One of the upcoming task is to write a module that is meant to be used in two
different projects - so you will have to obey some interface but on the other
hand the implementation will be up to you and it will have to play well with
the game you are making.

Other than that I will introduce explosions and audio to keep user engaged.

What I am trying to say there - is that I have spent more time to plan a
learning curve than implementing the project itself :)

------
laughfactory
This is a fantastic idea and reminds me of how much I learned when asked to
complete a "pre-interview" coding test recently. The test covered jQuery,
Rails, and Ruby and was quite challenging. For the Rails portion I was giving
high-level specs for what the app needed to be able to do, and given an app
which had important parts ripped out and a few bugs which had to be fixed just
to get it to run. I learned a ton getting the app to run, and then making the
app do what it was supposed to. This is a fabulous training/education tool.
Nice work and great idea!

------
EinLama
I like this idea a lot. A little story makes building a game feel like a game
itself :)

------
datalus
This is really cool!
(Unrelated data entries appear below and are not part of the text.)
@[simp] theorem busWrite_lo (s : State) (pa : Word) (b : Byte) : (busWrite s pa b).lo = s.lo := by
  unfold busWrite; split <;> rfl

@[simp] theorem busWrite_pc (s : State) (pa : Word) (b : Byte) : (busWrite s pa b).pc = s.pc := by
  unfold busWrite; split <;> rfl

@[simp] theorem busWrite_npc (s : State) (pa : Word) (b : Byte) : (busWrite s pa b).npc = s.npc := by
  unfold busWrite; split <;> rfl

@[simp] theorem busWrite_inDelay (s : State) (pa : Word) (b : Byte) : (busWrite s pa b).inDelay = s.inDelay := by
  unfold busWrite; split <;> rfl

@[simp] theorem busWrite_index (s : State) (pa : Word) (b : Byte) : (busWrite s pa b).index = s.index := by
  unfold busWrite; split <;> rfl

@[simp] theorem busWrite_tlblo (s : State) (pa : Word) (b : Byte) : (busWrite s pa b).tlblo = s.tlblo := by
  unfold busWrite; split <;> rfl

@[simp] theorem busWrite_context (s : State) (pa : Word) (b : Byte) : (busWrite s pa b).context = s.context := by
  unfold busWrite; split <;> rfl

@[simp] theorem busWrite_badvaddr (s : State) (pa : Word) (b : Byte) : (busWrite s pa b).badvaddr = s.badvaddr := by
  unfold busWrite; split <;> rfl

@[simp] theorem busWrite_tlbhi (s : State) (pa : Word) (b : Byte) : (busWrite s pa b).tlbhi = s.tlbhi := by
  unfold busWrite; split <;> rfl

@[simp] theorem busWrite_status (s : State) (pa : Word) (b : Byte) : (busWrite s pa b).status = s.status := by
  unfold busWrite; split <;> rfl

@[simp] theorem busWrite_cause (s : State) (pa : Word) (b : Byte) : (busWrite s pa b).cause = s.cause := by
  unfold busWrite; split <;> rfl

@[simp] theorem busWrite_epc (s : State) (pa : Word) (b : Byte) : (busWrite s pa b).epc = s.epc := by
  unfold busWrite; split <;> rfl

@[simp] theorem busWrite_tlb (s : State) (pa : Word) (b : Byte) : (busWrite s pa b).tlb = s.tlb := by
  unfold busWrite; split <;> rfl

@[simp] theorem busWrite_lladdr (s : State) (pa : Word) (b : Byte) : (busWrite s pa b).lladdr = s.lladdr := by
  unfold busWrite; split <;> rfl

@[simp] theorem busWrite_idle (s : State) (pa : Word) (b : Byte) : (busWrite s pa b).idle = s.idle := by
  unfold busWrite; split <;> rfl

@[simp] theorem busWrite_shutdown (s : State) (pa : Word) (b : Byte) : (busWrite s pa b).shutdown = s.shutdown := by
  unfold busWrite; split <;> rfl

@[simp] theorem busWrite_irq (s : State) (pa : Word) (b : Byte) : (busWrite s pa b).irq = s.irq := by
  unfold busWrite; split <;> rfl

@[simp] theorem busWrite_inputs (s : State) (pa : Word) (b : Byte) : (busWrite s pa b).inputs = s.inputs := by
  unfold busWrite; split <;> rfl

@[simp] theorem busWrite_draws (s : State) (pa : Word) (b : Byte) : (busWrite s pa b).draws = s.draws := by
  unfold busWrite; split <;> rfl

@[simp] theorem busWrite_cfg (s : State) (pa : Word) (b : Byte) : (busWrite s pa b).cfg = s.cfg := by
  unfold busWrite; split <;> rfl

/-! ### `countRead` -/

@[simp] theorem countRead_gpr (s : State) (r : Cp0Reg) : (countRead s r).gpr = s.gpr := by
  unfold countRead; split <;> rfl

@[simp] theorem countRead_hi (s : State) (r : Cp0Reg) : (countRead s r).hi = s.hi := by
  unfold countRead; split <;> rfl

@[simp] theorem countRead_lo (s : State) (r : Cp0Reg) : (countRead s r).lo = s.lo := by
  unfold countRead; split <;> rfl

@[simp] theorem countRead_pc (s : State) (r : Cp0Reg) : (countRead s r).pc = s.pc := by
  unfold countRead; split <;> rfl

@[simp] theorem countRead_npc (s : State) (r : Cp0Reg) : (countRead s r).npc = s.npc := by
  unfold countRead; split <;> rfl

@[simp] theorem countRead_inDelay (s : State) (r : Cp0Reg) : (countRead s r).inDelay = s.inDelay := by
  unfold countRead; split <;> rfl

@[simp] theorem countRead_index (s : State) (r : Cp0Reg) : (countRead s r).index = s.index := by
  unfold countRead; split <;> rfl

@[simp] theorem countRead_tlblo (s : State) (r : Cp0Reg) : (countRead s r).tlblo = s.tlblo := by
  unfold countRead; split <;> rfl

@[simp] theorem countRead_context (s : State) (r : Cp0Reg) : (countRead s r).context = s.context := by
  unfold countRead; split <;> rfl

@[simp] theorem countRead_badvaddr (s : State) (r : Cp0Reg) : (countRead s r).badvaddr = s.badvaddr := by
  unfold countRead; split <;> rfl

@[simp] theorem countRead_tlbhi (s : State) (r : Cp0Reg) : (countRead s r).tlbhi = s.tlbhi := by
  unfold countRead; split <;> rfl

@[simp] theorem countRead_status (s : State) (r : Cp0Reg) : (countRead s r).status = s.status := by
  unfold countRead; split <;> rfl

@[simp] theorem countRead_cause (s : State) (r : Cp0Reg) : (countRead s r).cause = s.cause := by
  unfold countRead; split <;> rfl

@[simp] theorem countRead_epc (s : State) (r : Cp0Reg) : (countRead s r).epc = s.epc := by
  unfold countRead; split <;> rfl

@[simp] theorem countRead_tlb (s : State) (r : Cp0Reg) : (countRead s r).tlb = s.tlb := by
  unfold countRead; split <;> rfl

@[simp] theorem countRead_llbit (s : State) (r : Cp0Reg) : (countRead s r).llbit = s.llbit := by
  unfold countRead; split <;> rfl

@[simp] theorem countRead_lladdr (s : State) (r : Cp0Reg) : (countRead s r).lladdr = s.lladdr := by
  unfold countRead; split <;> rfl

@[simp] theorem countRead_idle (s : State) (r : Cp0Reg) : (countRead s r).idle = s.idle := by
  unfold countRead; split <;> rfl

@[simp] theorem countRead_shutdown (s : State) (r : Cp0Reg) : (countRead s r).shutdown = s.shutdown := by
  unfold countRead; split <;> rfl

@[simp] theorem countRead_irq (s : State) (r : Cp0Reg) : (countRead s r).irq = s.irq := by
  unfold countRead; split <;> rfl

@[simp] theorem countRead_mem (s : State) (r : Cp0Reg) : (countRead s r).mem = s.mem := by
  unfold countRead; split <;> rfl

@[simp] theorem countRead_inputs (s : State) (r : Cp0Reg) : (countRead s r).inputs = s.inputs := by
  unfold countRead; split <;> rfl

@[simp] theorem countRead_cfg (s : State) (r : Cp0Reg) : (countRead s r).cfg = s.cfg := by
  unfold countRead; split <;> rfl

/-! ### `hardReset`: memory, lines, inputs, draws and parameters are kept -/

@[simp] theorem hardReset_gpr (s : State) (tlb : Tlb) : (hardReset s tlb).gpr = State.reset.gpr := rfl

@[simp] theorem hardReset_hi (s : State) (tlb : Tlb) : (hardReset s tlb).hi = State.reset.hi := rfl

@[simp] theorem hardReset_lo (s : State) (tlb : Tlb) : (hardReset s tlb).lo = State.reset.lo := rfl

@[simp] theorem hardReset_pc (s : State) (tlb : Tlb) : (hardReset s tlb).pc = State.reset.pc := rfl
I'm going to port this to Rust, although that'll take it
out of the browser, but I figured it'd be fun to have a desktop app version :)

------
catshirt
this is really cool. i've had a few opportunities to work with kids at schools
but i'm usually deterred because building a curriculum is daunting. this would
be a great to use.

i also love the tone and language. you gamify the process by putting the
programmer into a story. it's the first attempt i've seen at gamifying
programming education that didn't feel contrived and soulless. it feels more
like Portal than it does Foursquare.

------
joeriel
I know I'm nitpicking, but make sure to git ignore your emacs backup files
(ending in ~)

------
dang
Posts without URLs get penalized, so you'd be better off making a post that
points to the GitHub page and adding the above text as a comment in the
thread. Or we can edit this post to use the url, if you want, and you can add
the comment then.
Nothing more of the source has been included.